II. Adam and Eve connect with their children

Immediately, Adam and Eve connect with their children (their “neighbor” so to speak) and began to teach them how to connect with God. We see the philosophy behind the 10 commandments and the Greatest Commandment being set here in the very beginning, connect with God, connect with others, and help them connect with God. Adam and Eve’s sons, Cain and Abel, both received the same education from their parents. They learned how to connect with God and how to walk with Him daily. I think that it is interesting to see two siblings with the same education and upbringing turn out so differently.

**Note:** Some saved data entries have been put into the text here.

-- ==== Sys2Proof/Proofs/LedgerAbandoned.lean ====
section
/-! PROOF. A job abandoned: its records leave every place and its slot counts them (R40, R41). -/

namespace Sys2Proof.Machine

variable {s t : Part} {L : Ledger} {job n m : Nat} {w : Bool} {k l u v : List Page} {i : Fin 8} {x y : Sheet} {c : Slot}

/-! ## Records of a job that leave -/

/-- From `l`, `n` records of a job are gone in `m` and no other. -/
def Leaves (job n : Nat) (l m : List Page) : Prop :=
  ∀ j, (m.countP fun p => p.job == j) + (if j = job then n else 0) = l.countP fun p => p.job == j

theorem Leaves.append (h : Leaves job n l k) (g : Leaves job m u v) : Leaves job (n + m) (l ++ u) (k ++ v) := fun j => by
  have first := h j
  have second := g j
  rw [List.countP_append, List.countP_append]
  by_cases own : j = job
  · rw [if_pos own] at first second ⊢
    omega
  · rw [if_neg own] at first second ⊢
    omega

theorem Leaves.core (h : Leaves job n l k) : Leaves job n (l.map Page.core) (k.map Page.core) := fun j => by
  rw [List.countP_map, List.countP_map]
  exact h j

theorem Leaves.refl (job : Nat) (l : List Page) : Leaves job 0 l l := fun j => by split <;> rfl

/-- The records of the job are filtered out. -/
theorem Leaves.filter (job : Nat) (l : List Page) : Leaves job (l.countP fun p => p.job == job) l (l.filter fun p => p.job != job) := fun j => by
  rw [List.countP_filter]
  by_cases own : j = job
  · subst own
    rw [if_pos rfl, List.countP_eq_zero.mpr fun p _ => by simp, Nat.zero_add]
  · rw [if_neg own, Nat.add_zero]
    refine List.countP_congr fun p _ => ?_
    simp only [Bool.and_eq_true, beq_iff_eq, bne_iff_ne]
    exact ⟨And.left, fun e => ⟨e, fun e' => own (e.symm.trans e')⟩⟩

/-- The sheets the job reaches give up their pages, all of the job. -/
theorem Leaves.sheets {sheets : List Sheet} {p : Sheet → Bool} (own : ∀ y ∈ sheets, p y = true → ∀ z ∈ y.pages, z.job = job) :
    Leaves job ((sheets.filter p).flatMap Sheet.pages).length (sheets.flatMap Sheet.pages)
      ((sheets.filter fun y => !p y).flatMap Sheet.pages) := by
  induction sheets with
  | nil => exact Leaves.refl job []
  | cons y l ih =>
    have rest := ih fun z hz => own z (List.mem_cons_of_mem _ hz)
    cases hp : p y with
    | true =>
      rw [List.filter_cons_of_pos hp, List.filter_cons_of_neg (by simp [hp]), List.flatMap_cons, List.flatMap_cons, List.length_append]
      have taken : Leaves job y.pages.length y.pages [] := fun j => by
        rw [List.countP_nil, Nat.zero_add, countP_job (own y List.mem_cons_self hp)]
      exact taken.append rest
    | false =>
      rw [List.filter_cons_of_neg (by simp [hp]), List.filter_cons_of_pos (by simp [hp]), List.flatMap_cons, List.flatMap_cons]
      have joined := (Leaves.refl job y.pages).append rest
      rwa [Nat.zero_add] at joined

/-- Whole sheets stay whole where the pages of one job stay or go together. -/
theorem pairsUp_filter {p : Page → Bool} (together : ∀ x y : Page, y.job = x.job → p y = p x) (h : pairsUp w l) : pairsUp w (l.filter p) := by
  induction l using pairsUp.induct with
  | case1 => trivial
  | case2 x =>
    cases keep : p x with
    | true =>
      rw [List.filter_cons_of_pos keep]
      exact h
    | false =>
      rw [List.filter_cons_of_neg (by simp [keep])]
      trivial
  | case3 x y l front ih =>
    obtain ⟨side, same, origin, rest⟩ := (pairsUp_pair front).mp h
    have own := together x y same
    cases keep : p x with
    | true =>
      rw [List.filter_cons_of_pos keep, List.filter_cons_of_pos (own.trans keep)]
      exact (pairsUp_pair front).mpr ⟨side, same, origin, ih rest⟩
    | false =>
      rw [List.filter_cons_of_neg (by simp [keep]), List.filter_cons_of_neg (by simp [own, keep])]
      exact ih rest
  | case4 x y l bare ih =>
    obtain ⟨side, rest⟩ := (pairsUp_single bare).mp h
    cases keep : p x with
    | true =>
      rw [List.filter_cons_of_pos keep]
      exact (pairsUp_single bare).mpr ⟨side, ih rest⟩
    | false =>
      rw [List.filter_cons_of_neg (by simp [keep])]
      exact ih rest

theorem pairsUp_without (job : Nat) (h : pairsUp w l) : pairsUp w (l.filter fun p => p.job != job) :=
  pairsUp_filter (fun _ _ same => by rw [same]) h

/-! ## The sheets reached -/

theorem Part.givenUp_follows (s : Part) (y : Sheet) : y.follows s.force (s.givenUp y) := by
  unfold Part.givenUp
  split
  · exact Sheet.release_follows y
  · next moving => exact Sheet.purged_follows moving

theorem Part.givenUp_core (s : Part) (y : Sheet) : (s.givenUp y).core = s.givenUp y.core := by
  unfold Part.givenUp
  have cond : y.core.cond = y.cond := rfl
  rw [cond]
  split <;> rfl

theorem Part.givenUp_pages (s : Part) (y : Sheet) : (s.givenUp y).pages = [] := by
  obtain ⟨front, back, -⟩ := s.givenUp_released y
  unfold Sheet.pages
  rw [front, back]
  rfl

/-! ## The ledger -/

/-- The sheets of the table once a job's are given up. -/
def Part.leftSheets (s : Part) (job : Nat) : List Sheet := s.table.sheets.map fun y => if reached s job y then s.givenUp y else y

/-- The pages of the compile tray once a job's are given up. -/
def Part.leftHeld (s : Part) (job : Nat) : List (List Page) :=
  if s.finisher.ofJob job then s.ledger.held.map fun _ => [] else s.ledger.held

theorem Part.abandonCore_ledger (s : Part) (sorted : (s.table.sheets.map Sheet.number).Pairwise (· < ·)) (job : Nat) (i : Fin 8) :
    (s.abandonCore job i).ledger = { s.ledger with
      normal := s.ledger.normal.filter fun p => p.job != job
      priority := s.ledger.priority.filter fun p => p.job != job
      slots := (s.abandonCore job i).intake.slots
      list := s.ledger.list.filter fun p => p.job != job
      sheets := (s.leftSheets job).map Sheet.core
      held := s.leftHeld job } := by
  have via := s.abandonCore_via job i
  have without : ∀ l : List Page, (l.filter fun p => p.job != job).map Page.core = (l.map Page.core).filter fun p => p.job != job := fun l => by
    rw [List.filter_map]
    rfl
  obtain ⟨normal, priority⟩ := s.abandonCore_queues job i
  have list : (s.abandonCore job i).ledger.list = s.ledger.list.filter fun p => p.job != job := by
    rw [Part.ledger_list, Part.ledger_list, s.abandonCore_list, ← without]
    refine congrArg (List.map Page.core) ?_
    rw [List.filter_map]
    rfl
  have sheets : (s.abandonCore job i).ledger.sheets = (s.leftSheets job).map Sheet.core := by
    have table : (s.abandonCore job i).table = (s.withdrawJob job).table := (s.abandonCore_of_withdrawJob job i).table_eq rfl
    show (s.abandonCore job i).table.sheets.map Sheet.core = _
    rw [table, s.withdrawJob_sheets sorted]
    rfl
  have finisher : (s.abandonCore job i).finisher.paged = (s.leftHeld job, s.ledger.ident, s.ledger.vacant) := by
    rw [s.abandonCore_finisher]
    unfold Part.leftHeld
    split
    · unfold Finisher.paged Finisher.abandon Part.ledger
      dsimp only
      rw [List.map_map, List.map_map]
      refine Prod.ext rfl (Prod.ext rfl ?_)
      dsimp only
      split
      · next faulted => rw [faulted]; rfl
      · rfl
    · rfl
  have queue : ∀ l m : List Page, m = (l.filter fun p => p.job != job) → m.map Page.core = (l.map Page.core).filter fun p => p.job != job :=
    fun l m e => by rw [e, without]
  have feed := s.abandonCore_feed job i
  refine Ledger.ext (queue _ _ normal) (queue _ _ priority) rfl list sheets (congrArg Prod.fst finisher) (congrArg (fun v => v.2.1) finisher)
    (congrArg (fun v => v.2.2) finisher) ?_ ?_ (via.force_eq rfl) ?_
  · show (s.abandonCore job i).feed.path = _
    rw [feed]
    rfl
  · show (s.abandonCore job i).feed.nextSheet = _
    rw [feed]
    rfl
  · unfold Part.ledger
    rw [via.stations_eq rfl]

theorem Part.abandonCore_slots (hx : s.intake.slots[i] = some c) (job : Nat) : (s.abandonCore job i).intake.slots =
    s.intake.slots.set i (some { c with abandoned := c.abandoned + s.abandonCount job, closed := true }) := by
  have base : (s.withdrawJob job).intake.slots = s.intake.slots := by rw [s.withdrawJob_intake]
  have set : ((s.withdrawJob job).modSlot i fun y => { y with abandoned := y.abandoned + s.abandonCount job, closed := true }).intake.slots =
      s.intake.slots.set i (some { c with abandoned := c.abandoned + s.abandonCount job, closed := true }) := by
    unfold Part.modSlot
    rw [Part.modIntake_intake]
    dsimp only
    rw [base, hx]
    rfl
  unfold Part.abandonCore
  dsimp only
  split
  · exact set
  · rw [(Part.noteProgress_via ..).intake_eq rfl]
    exact set

/-! ## The records that leave -/

theorem Sheet.cores_pages (l : List Sheet) : (l.map Sheet.core).flatMap Sheet.pages = (l.flatMap Sheet.pages).map Page.core := by
  rw [List.flatMap_map, List.map_flatMap]
  exact List.flatMap_congr fun x _ => x.core_pages

theorem Part.leftSheets_pages (s : Part) (job : Nat) :
    (s.leftSheets job).flatMap Sheet.pages = (s.table.sheets.filter fun y => !reached s job y).flatMap Sheet.pages := by
  refine flatMap_emptied (fun y => !reached s job y) _ (fun y _ kept => ?_) fun y _ given => ?_
  · rw [Bool.not_eq_true'] at kept
    rw [kept, if_neg Bool.false_ne_true]
  · rw [Bool.not_eq_false'] at given
    rw [given, if_pos rfl, s.givenUp_pages]

theorem Leaves.held (h : ∀ l ∈ L.held, ∀ y ∈ l, L.ident.map Prod.fst = some y.job) (own : L.ident.map Prod.fst = some job) :
    Leaves job L.held.flatten.length L.held.flatten [] := fun j => by
  rw [List.countP_nil, Nat.zero_add, countP_job (job := job)]
  intro y hy
  obtain ⟨l, hl, hy⟩ := List.mem_flatten.mp hy
  exact Option.some.inj ((h l hl y hy).symm.trans own)

theorem Part.leftHeld_flatten (s : Part) (job : Nat) : (s.leftHeld job).flatten = if s.finisher.ofJob job then [] else s.ledger.held.flatten := by
  unfold Part.leftHeld
  split
  · simp
  · rfl

theorem Part.abandonCore_leaves (h : s.ledger.sound .settled) (sorted : (s.table.sheets.map Sheet.number).Pairwise (· < ·)) (job : Nat) (i : Fin 8) :
    Leaves job (s.abandonCount job) s.ledger.records (s.abandonCore job i).ledger.records := by
  have count : ∀ l : List Page, Leaves job (l.countP fun p => p.job == job) (l.map Page.core) ((l.map Page.core).filter fun p => p.job != job) :=
    fun l => by
      have here := Leaves.filter job (l.map Page.core)
      rwa [List.countP_map] at here
  have list : Leaves job (s.planner.list.countP fun e => e.page.job == job) s.ledger.list (s.ledger.list.filter fun p => p.job != job) := by
    have here := count (s.planner.list.map Entry.page)
    rw [List.countP_map, ← Part.ledger_list] at here
    exact here
  have sheets : Leaves job ((s.table.sheets.filter (s.abandonable job)).flatMap Sheet.pages).length (s.ledger.sheets.flatMap Sheet.pages)
      (((s.leftSheets job).map Sheet.core).flatMap Sheet.pages) := by
    have same : s.table.sheets.filter (s.abandonable job) = s.table.sheets.filter (reached s job) :=
      List.filter_congr fun y _ => s.abandonable_eq job y
    rw [Sheet.cores_pages, s.leftSheets_pages, same]
    have before : s.ledger.sheets.flatMap Sheet.pages = (s.table.sheets.flatMap Sheet.pages).map Page.core := Sheet.cores_pages _
    rw [before]
    refine (Leaves.sheets fun y hy reaches z hz => ?_).core
    have fits := (y.core_fits _).mp (h.sheets y.core (List.mem_map_of_mem hy))
    unfold reached at reaches
    rw [Bool.and_eq_true, beq_iff_eq] at reaches
    exact (fits.job z hz).trans reaches.1
  have held : Leaves job (if s.finisher.ofJob job then (s.finisher.sheets.flatMap Held.pages).length else 0) s.ledger.held.flatten
      (s.leftHeld job).flatten := by
    rw [s.leftHeld_flatten]
    split
    · next own =>
      have length : (s.finisher.sheets.flatMap Held.pages).length = s.ledger.held.flatten.length := by
        unfold Part.ledger
        rw [← List.length_map Page.core, List.map_flatMap, List.flatMap_def]
      rw [length]
      exact Leaves.held (fun l hl => (h.held l hl).2.2) (Finisher.ofJob_iff.mp own)
    · exact Leaves.refl job _
  have all := ((count s.intake.normal).append (count s.intake.priority)).append ((list.append sheets).append held)
  rw [s.abandonCore_ledger sorted]
  have total : s.abandonCount job = s.intake.normal.countP (fun p => p.job == job) + s.intake.priority.countP (fun p => p.job == job) +
      (s.planner.list.countP (fun e => e.page.job == job) + ((s.table.sheets.filter (s.abandonable job)).flatMap Sheet.pages).length +
        if s.finisher.ofJob job then (s.finisher.sheets.flatMap Held.pages).length else 0) := by
    unfold Part.abandonCount
    omega
  rw [total]
  exact all

theorem Part.abandonCore_ledgered (h : s.ledger.sound .settled) (sorted : (s.table.sheets.map Sheet.number).Pairwise (· < ·))
    (hi : s.intake.slotOf job = some i) : (s.abandonCore job i).ledger.sound .settled := by
  obtain ⟨books, standing, -⟩ := Ledger.sound_iff.mp h
  obtain ⟨c, hc, own⟩ := Intake.slotOf_some hi
  have accounts : Accounts (s.abandonCore job i).intake.slots (s.abandonCore job i).ledger.records := by
    rw [Part.abandonCore_slots hc job]
    refine h.accounts.settle (n := s.abandonCount job) (Option.mem_def.mpr hc) rfl rfl ?_ ?_
    · dsimp only
      omega
    · rw [own]
      exact Part.abandonCore_leaves h sorted job i
  have ledger := s.abandonCore_ledger sorted job i
  have follows : s.ledger.follows (s.abandonCore job i).ledger := by
    rw [ledger]
    refine ⟨rfl, em _, id, Nat.le_refl _, fun z hz => ?_, fun _ => .inr rfl, .inr fun _ _ => id⟩
    obtain ⟨_, left, rfl⟩ := List.mem_map.mp hz
    obtain ⟨y, hy, rfl⟩ := List.mem_map.mp left
    refine ⟨y.core, List.mem_map_of_mem hy, ?_⟩
    split
    · rw [s.givenUp_core]
      exact s.givenUp_follows _
    · exact .refl _ _
  refine Ledger.sound_iff.mpr ⟨?_, standing.follow follows, trivial⟩
  rw [ledger] at accounts ⊢
  refine {
    accounts := accounts
    queues := ⟨pairsUp_without job books.queues.1, pairsUp_without job books.queues.2⟩
    fresh := fun y hy => books.fresh y ?_
    list := ⟨pairsUp_without job books.list.1, books.list.2.sublist List.filter_sublist⟩
    traced := books.traced.sublist ?_
    held := fun l hl => ?_
    noSet := fun vacant => ?_ }
  · exact (List.filter_sublist.append List.filter_sublist).subset hy
  · refine (List.filter_sublist.append ?_).append ?_
    · have before : s.ledger.sheets.flatMap Sheet.pages = (s.table.sheets.flatMap Sheet.pages).map Page.core := Sheet.cores_pages _
      rw [Sheet.cores_pages, s.leftSheets_pages, before]
      exact ((List.filter_sublist (l := s.table.sheets)).flatMap Sheet.pages).map Page.core
    · rw [s.leftHeld_flatten]
      split
      · exact List.nil_sublist _
      · exact .refl _
  · have hl : l ∈ s.leftHeld job := hl
    unfold Part.leftHeld at hl
    split at hl
    · obtain ⟨_, -, rfl⟩ := List.mem_map.mp hl
      exact ⟨trivial, Nat.zero_le _, fun _ hy => absurd hy List.not_mem_nil⟩
    · exact books.held l hl
  · have none := books.noSet vacant
    show s.leftHeld job = []
    unfold Part.leftHeld
    rw [none]
    split <;> rfl

end Sys2Proof.Machine
end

III. Abel connects with God

Abel connected with God as his parents taught him to do. It seems that he had a good relationship with his parents as a result of being taught and connected with God. As best he could, he tried to connect with his brother Cain and have a good relationship with him. We see that Abel knew what kind of sacrifice to bring to God. They could not come to God any way that they wanted. They had to come to Him according to His terms since they were sinners and He is holy. Abel understood the importance of complete obedience and submission to God’s will and ways. Because of Abel’s relationship with God and obedience, he is mentioned in the “Hall of Faith” in Hebrews 11. What about Cain?

IV. Cain rejects God

Cain had the same parents, the same upbringing, and the same opportunity to connect with God, yet, he chose to reject God. Cain does not reject God right away. He masks his rebellion while being partially obedient to God. He does offer a sacrifice, but, his sacrifice is what he wants to bring instead of what God required him to bring. He went through the motions of obedience but his heart was not in it. Cain had a problem with anger and it got to the point where his anger controlled him. Once controlled by anger, he began to hate his brother and probably God too because of the way that he acts towards God and ultimately rejects God. God wanted to connect with Cain just as He had done with Abel. Cain ends up murdering his brother Abel and then chooses to run away from God instead of coming to Him and asking for forgiveness and restoration. Cain was never really connected with God and he proved it by his attitude and actions.

What about you, my dear friend, are you connected with God? How is that manifested in your relationships with others? Do you seek to love and serve others so that they can learn how to be connected with God? How do you deal with anger, are you in control of it or does it control you? When you make a mistake, do you try to cover it up and run away from God? When confronted, how do you respond? Do you admit your guilt and ask for forgiveness or do you try to blame others and excuse yourself? As a parent, are you connecting with your children and teaching them how to connect with God and walk with Him? Is it a superficial relationship with God? If so, it will be exposed sooner or later. May the Lord help us connect with Him, connect with others, and teach them to connect with God.